BLM argued this interpretation undermines the notions of finality upon which the exhaustion doctrine rests, and Judge Sullivan agreed. F&R [140] at 19. See also Columbia Riverkeeper v. LNG, No. 12-73385, at *16 (9th Cir. Aug. 5, 2014); Bennett v. Spear, 520 U.S. 154, 178 (1997). I also agree. Furthermore, another reasonable interpretation of these regulations exists. Rather than calculating a finality date with respect to each individual appellant, BLM calculates the finality date for all individuals with respect to the last person to receive notice of the decision. F&R [140] at 20. Under this interpretation, only one finality date is possible because only one person can be last. This is consistent with the language of the regulation when it states "[i]n the absence of a protest, the proposed decision will become the final decision[.]" 43 C.F.R. § 4160.3(a).
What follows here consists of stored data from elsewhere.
-- ==== Sys2Proof/Tests/Slice0.lean ====
section
/-! SUPPORT. The model's own tests: ill-formed commands that each check of `Instr.wf` refuses, single steps whose expected
results are the manual's worked examples and tables, and a witness for the hypotheses of each statement. -/

namespace Sys2Proof.Tests

set_option Elab.async false

open Sys2Proof.Machine Sys2Proof.Claims

/-! ## Helpers: a small floor -/

/-- A room in use: IN_SERVICE, four places, 60 minutes, a check every 5 minutes, 10 minutes of grace. -/
def workroom (presence : PresenceRule) : Room :=
  { settings :=
      { inUse := true, isolationRequired := false, presence := presence, maxOccupancy := 4, maxStay := 60,
        checkInterval := 5, grace := 10, events := .all }
    mode := .inService, prior := .inService, doorAlarm := false }

/-- A permit for rooms 0 and 1, valid through estate day 1. -/
def pass (number cred : Nat) (kind : PermitKind) (req : EscortReq) : Permit :=
  { defn :=
      { number := BitVec.ofNat 32 number, cred := BitVec.ofNat 40 cred, kind := kind, requirement := req, rooms := 3
        windowStart := 86400, windowEnd := 172800, weekdays := none, hours := none, budget := none
        coverLimit := if kind = .escort then some 1 else none }
    state := .active, used := 0, storePending := false }

/-- RUNNING, the link UP, the clock SET one hour into day 1; room 0 behind door 0 of port 0, PAIRED room 1 behind door 1 of
port 1, room 2 not in use behind door 2 of port 0; an escort (credential 1), a free contractor (2) and two contractors that
need an escort (3 and 4). -/
def floor : State :=
  { State.reset with
    part := .running
    clock := { value := 90000, elapsed := 0, status := .set, budgetDay := some 1 }
    permits := [pass 1 1 .escort .noEscort, pass 2 2 .contractor .noEscort, pass 3 3 .contractor .escort,
      pass 4 4 .contractor .escort]
    rooms := ((Vector.replicate 16 Room.afterReset).set 0 (workroom .any)).set 1 (workroom .paired)
    doors := (((Vector.replicate 32 none).set 0 (some { room := 0, port := 0 })).set 1 (some { room := 1, port := 1 })).set 2
      (some { room := 2, port := 0 })
    evac := { Evac.afterReset with samples := 2 }
    link := { Link.afterReset with up := true, credits := 8, declared := 8, gatewayMax := 240 }
    journal := [] }

/-- An occupant of room 0, granted through door 0 at 89,000 with 50 minutes. -/
def occupant (cred : Nat) (st : OccState) : Occupant :=
  { cred := BitVec.ofNat 40 cred, permit := BitVec.ofNat 32 cred, room := 0, entryDoor := 0, state := st
    entryTime := 89000, chargeStart := 89000, allowanceEnd := 92000, stage := .within, loneAlarm := false
    uncovered := false, coveredBy := none, covers := []
    evacTime := if st = .unaccounted then some 89900 else none, arrivalOpen := false }

/-- The floor with these occupants. -/
def floorWith (l : List Occupant) : State := { floor with roster := l }

/-- A room's mode changed, its prior mode kept. -/
def inMode (s : State) (m : Mode) : State := s.setMode 0 m

/-- The state with a first presenter waiting at a door. -/
def waiting (s : State) (d : DoorId) (c : Nat) (need : Need) : State :=
  { s.setPairing d (some { cred := BitVec.ofNat 40 c, need := need, time := 90000 }) with
    deadlines := [{ due := 90030, owner := .pair d }] }

/-- The state with one entry in the deadline queue, due at this second. -/
def dueNow (s : State) (o : Owner) : State := { s with deadlines := [{ due := 90000, owner := o }] }

/-- The state with a frame waiting first in its group. -/
def framed (s : State) (kind tag : Byte) (payload : List Byte) : State :=
  { s with link := { s.link with places := [{ kind := kind, tag := tag, payload := payload }] } }

/-- The next state of a command; the state itself where it has none. -/
def after (c : Instr) (s : State) : State :=
  match exec c s with
  | .next t => t
  | .fault _ => s
  | .refused _ => s

/-- A frame of these bytes with a right check. -/
def wire (kind : Byte) (payload : List Byte) : WireFrame :=
  { length := BitVec.ofNat 8 payload.length, kind := kind, tag := 7, creditReturn := 0, payload := payload
    crcLow := BitVec.ofNat 8 ((crc16 0xFFFF (BitVec.ofNat 8 payload.length :: kind :: 7 :: 0 :: payload)).toNat % 256)
    crcHigh := BitVec.ofNat 8 ((crc16 0xFFFF (BitVec.ofNat 8 payload.length :: kind :: 7 :: 0 :: payload)).toNat / 256) }

/-- What holds of no value holds of every value there is. -/
theorem of_none {α : Type} {p : α → Prop} {x : Option α} (h : x = none) : ∀ a, x = some a → p a := by
  intro a ha; rw [h] at ha; cases ha

/-- What holds of the one value holds of every value there is. -/
theorem of_some {α : Type} {p : α → Prop} {x : Option α} {b : α} (h : x = some b) (hb : p b) : ∀ a, x = some a → p a := by
  intro a ha; rw [h] at ha; cases ha; exact hb

/-! ## Ill-formed commands are refused -/

theorem test_wf_port_frames_of_another_row :
    (Instr.presentIn 0 { sdi := [6, 0, 0, 0] }).wf = false ∧ (Instr.presentOut 0 { sdi := [1, 0, 5, 0] }).wf = false ∧
    (Instr.checkIn 0 { sdi := [2, 0, 5, 0] }).wf = false ∧ (Instr.arrivalPassed 0 { sdi := [3, 0, 5, 0] }).wf = false ∧
    (Instr.arrivalNotPassed 0 { sdi := [5, 0, 1, 1] }).wf = false ∧ (Instr.doorAlarmForced 0 { sdi := [4, 0, 6] }).wf = false ∧
    (Instr.doorAlarmHeld 0 { sdi := [6, 0, 0] }).wf = false ∧ (Instr.doorAlarmRestored 0 { sdi := [7, 0, 0] }).wf = false ∧
    (Instr.read 0 { sdi := [7, 0, 0] }).wf = false ∧ (Instr.portReset 0 { sdi := [6, 0, 0] }).wf = false := by decide +kernel

theorem test_wf_values_of_another_row :
    (Instr.arrivalPassed 0 (frameOf 4 0 (be 5 1 ++ [2]) [])).wf = false ∧
    (Instr.arrivalNotPassed 0 (frameOf 4 0 (be 5 1 ++ [1]) [])).wf = false ∧
    (Instr.doorAlarmForced 0 (frameOf 5 0 [2] [])).wf = false ∧ (Instr.doorAlarmHeld 0 (frameOf 5 0 [3] [])).wf = false ∧
    (Instr.doorAlarmRestored 0 (frameOf 5 0 [1] [])).wf = false := by decide +kernel

theorem test_wf_frames :
    (Instr.frameReceived { wire 28 [1] with crcLow := 0, crcHigh := 0 }).wf = false ∧ (Instr.frameReceived (wire 1 [])).wf = false ∧
    (Instr.frameReceived { wire 28 [1] with length := 2 }).wf = false ∧ (Instr.frameCrcDiscard (wire 28 [1])).wf = false ∧
    (Instr.frameCrcDiscard { wire 28 [1] with length := 2 }).wf = false ∧
    (Instr.interByteGapTimeout [0, 1, 7, 0, 3, 4]).wf = false ∧
    (Instr.frameLengthDiscard { wire 28 [1] with length := 250 }).wf = false ∧
    (Instr.frameOverrunDiscard (wire 2 [])).wf = false ∧
    (Instr.frameOverrunDiscard { wire 28 [1] with length := 0 }).wf = false ∧
    (Instr.hello (wire 2 [])).wf = false ∧ (Instr.hello { wire 1 [8, 240] with crcLow := 0, crcHigh := 0 }).wf = false ∧
    (Instr.credit (wire 1 [8, 240])).wf = false ∧ (Instr.credit { wire 2 [] with crcLow := 0, crcHigh := 0 }).wf = false := by decide +kernel

/-- Settings in which one field is as given and the others are least. -/
def settingsOf (occ stay check grace : Nat) : RoomSettings :=
  { inUse := true, isolationRequired := false, presence := .any, maxOccupancy := occ, maxStay := stay,
    checkInterval := check, grace := grace, events := .all }

theorem test_wf_operands :
    (Instr.permit 0 (List.replicate 31 0)).wf = false ∧ (Instr.unknownCommand 0 32 []).wf = false ∧
    (Instr.roomSet 0 0 (settingsOf 256 5 0 0)).wf = false ∧ (Instr.roomSet 0 0 (settingsOf 1 65536 0 0)).wf = false ∧
    (Instr.roomSet 0 0 (settingsOf 1 5 256 0)).wf = false ∧ (Instr.roomSet 0 0 (settingsOf 1 5 0 256)).wf = false ∧
    (Instr.doorSet 0 0 (some (0xFF, 0xFF))).wf = false ∧ (Instr.musterSelectorWrite 0x4C [3, 0, 0]).wf = false := by
  decide +kernel

/-- A well-formed definition, to be spoilt in one field. -/
def goodDefn : PermitDef :=
  { number := 1, cred := 1, kind := .contractor, requirement := .escort, rooms := 1, windowStart := 0, windowEnd := 31622400
    weekdays := some 1, hours := some (0, 86400), budget := some 1440, coverLimit := none }

theorem test_definition_conditions :
    goodDefn.wellFormed = true ∧ { goodDefn with number := 0 }.wellFormed = false ∧
    { goodDefn with cred := 0 }.wellFormed = false ∧ { goodDefn with rooms := 0 }.wellFormed = false ∧
    { goodDefn with windowEnd := 0 }.wellFormed = false ∧ { goodDefn with windowEnd := 31622401 }.wellFormed = false ∧
    { goodDefn with weekdays := some 0 }.wellFormed = false ∧ { goodDefn with hours := some (30, 90) }.wellFormed = false ∧
    { goodDefn with hours := some (60, 60) }.wellFormed = false ∧
    { goodDefn with hours := some (0, 86460) }.wellFormed = false ∧ { goodDefn with budget := some 0 }.wellFormed = false ∧
    { goodDefn with budget := some 1441 }.wellFormed = false ∧ { goodDefn with coverLimit := some 1 }.wellFormed = false ∧
    { goodDefn with kind := .escort }.wellFormed = false ∧
    { goodDefn with kind := .escort, requirement := .noEscort }.wellFormed = false ∧
    { goodDefn with kind := .escort, requirement := .noEscort, coverLimit := some 5 }.wellFormed = false := by decide +kernel

/-! ## The manual's examples and tables -/

/-- The two check codes on the digits 1 to 9, whose values are published for these polynomials. -/
theorem test_check_codes :
    crc8 [0x31, 0x32, 0x33, 0x34, 0x35, 0x36, 0x37, 0x38, 0x39] = 0xF4 ∧
    crc16 0xFFFF [0x31, 0x32, 0x33, 0x34, 0x35, 0x36, 0x37, 0x38, 0x39] = 0x4B37 := by decide +kernel

/-- The table of 3.2: U and Ur from the elapsed count. -/
theorem test_uncertainty_table :
    [1023, 1024, 61440, 62464, 86400, 97300, 604800, 3624960, 3625984, 3686400].map (fun e => (uncertainty e, margin e)) =
      [(0, 0), (1, 60), (60, 60), (61, 120), (84, 120), (95, 120), (590, 600), (3540, 3540), (3541, 3600), (3600, 3600)] := by
  decide +kernel
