-- ==== Sys2Proof/Machine/Core.lean ====
section
/-! DEFINITION. The machine as the host takes it. -/

def Sys2Proof.core : Host.Core :=
  { State := Sys2Proof.Machine.State, Fault := Sys2Proof.Machine.Fault, Refusal := Sys2Proof.Machine.Refusal,
    step := Sys2Proof.Machine.step, reset := Sys2Proof.Machine.State.reset }
end

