-- ==== Sys2Proof/WellFormed.lean ====
section
/-! DEFINITION. The commands that the world outside or a block of the part can send at all. Operand ranges are in
the operand types; one value of one operand remains that no block sends. -/

namespace Sys2Proof

/-- SOFTWARE is taken in the step of the TRIP action (R182) and is never a message of its own; every other source
is an event of its own, taken after the step of the block that sent it (R172). -/
def TripSource.isMessage : TripSource → Bool
  | .fault0 | .fault1 | .limit _ | .interlock _ | .syncLost => true
  | .software => false

/-- A command that can be sent. -/
def Instr.wellFormed : Instr → Bool
  | .tripSource source => source.isMessage
  | _ => true

end Sys2Proof
end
And while ONDA correctly argues the date of finality is tied to an uncertain date-the date the last individual receives notice-this uncertainty fails to rise to the level of a due process violation as ONDA suggests. Pl.'s Obj. [144] at 17. Due process entitles an individual only to "notice reasonably calculated, under all the circumstances[.]" Mullane v. Cent. Hanover Bank & Trust Co., 339 U.S. 306, 314 (1950). ONDA does not suggest that it failed to receive notice, reasonably calculated, under all the circumstances in this case. Whether ...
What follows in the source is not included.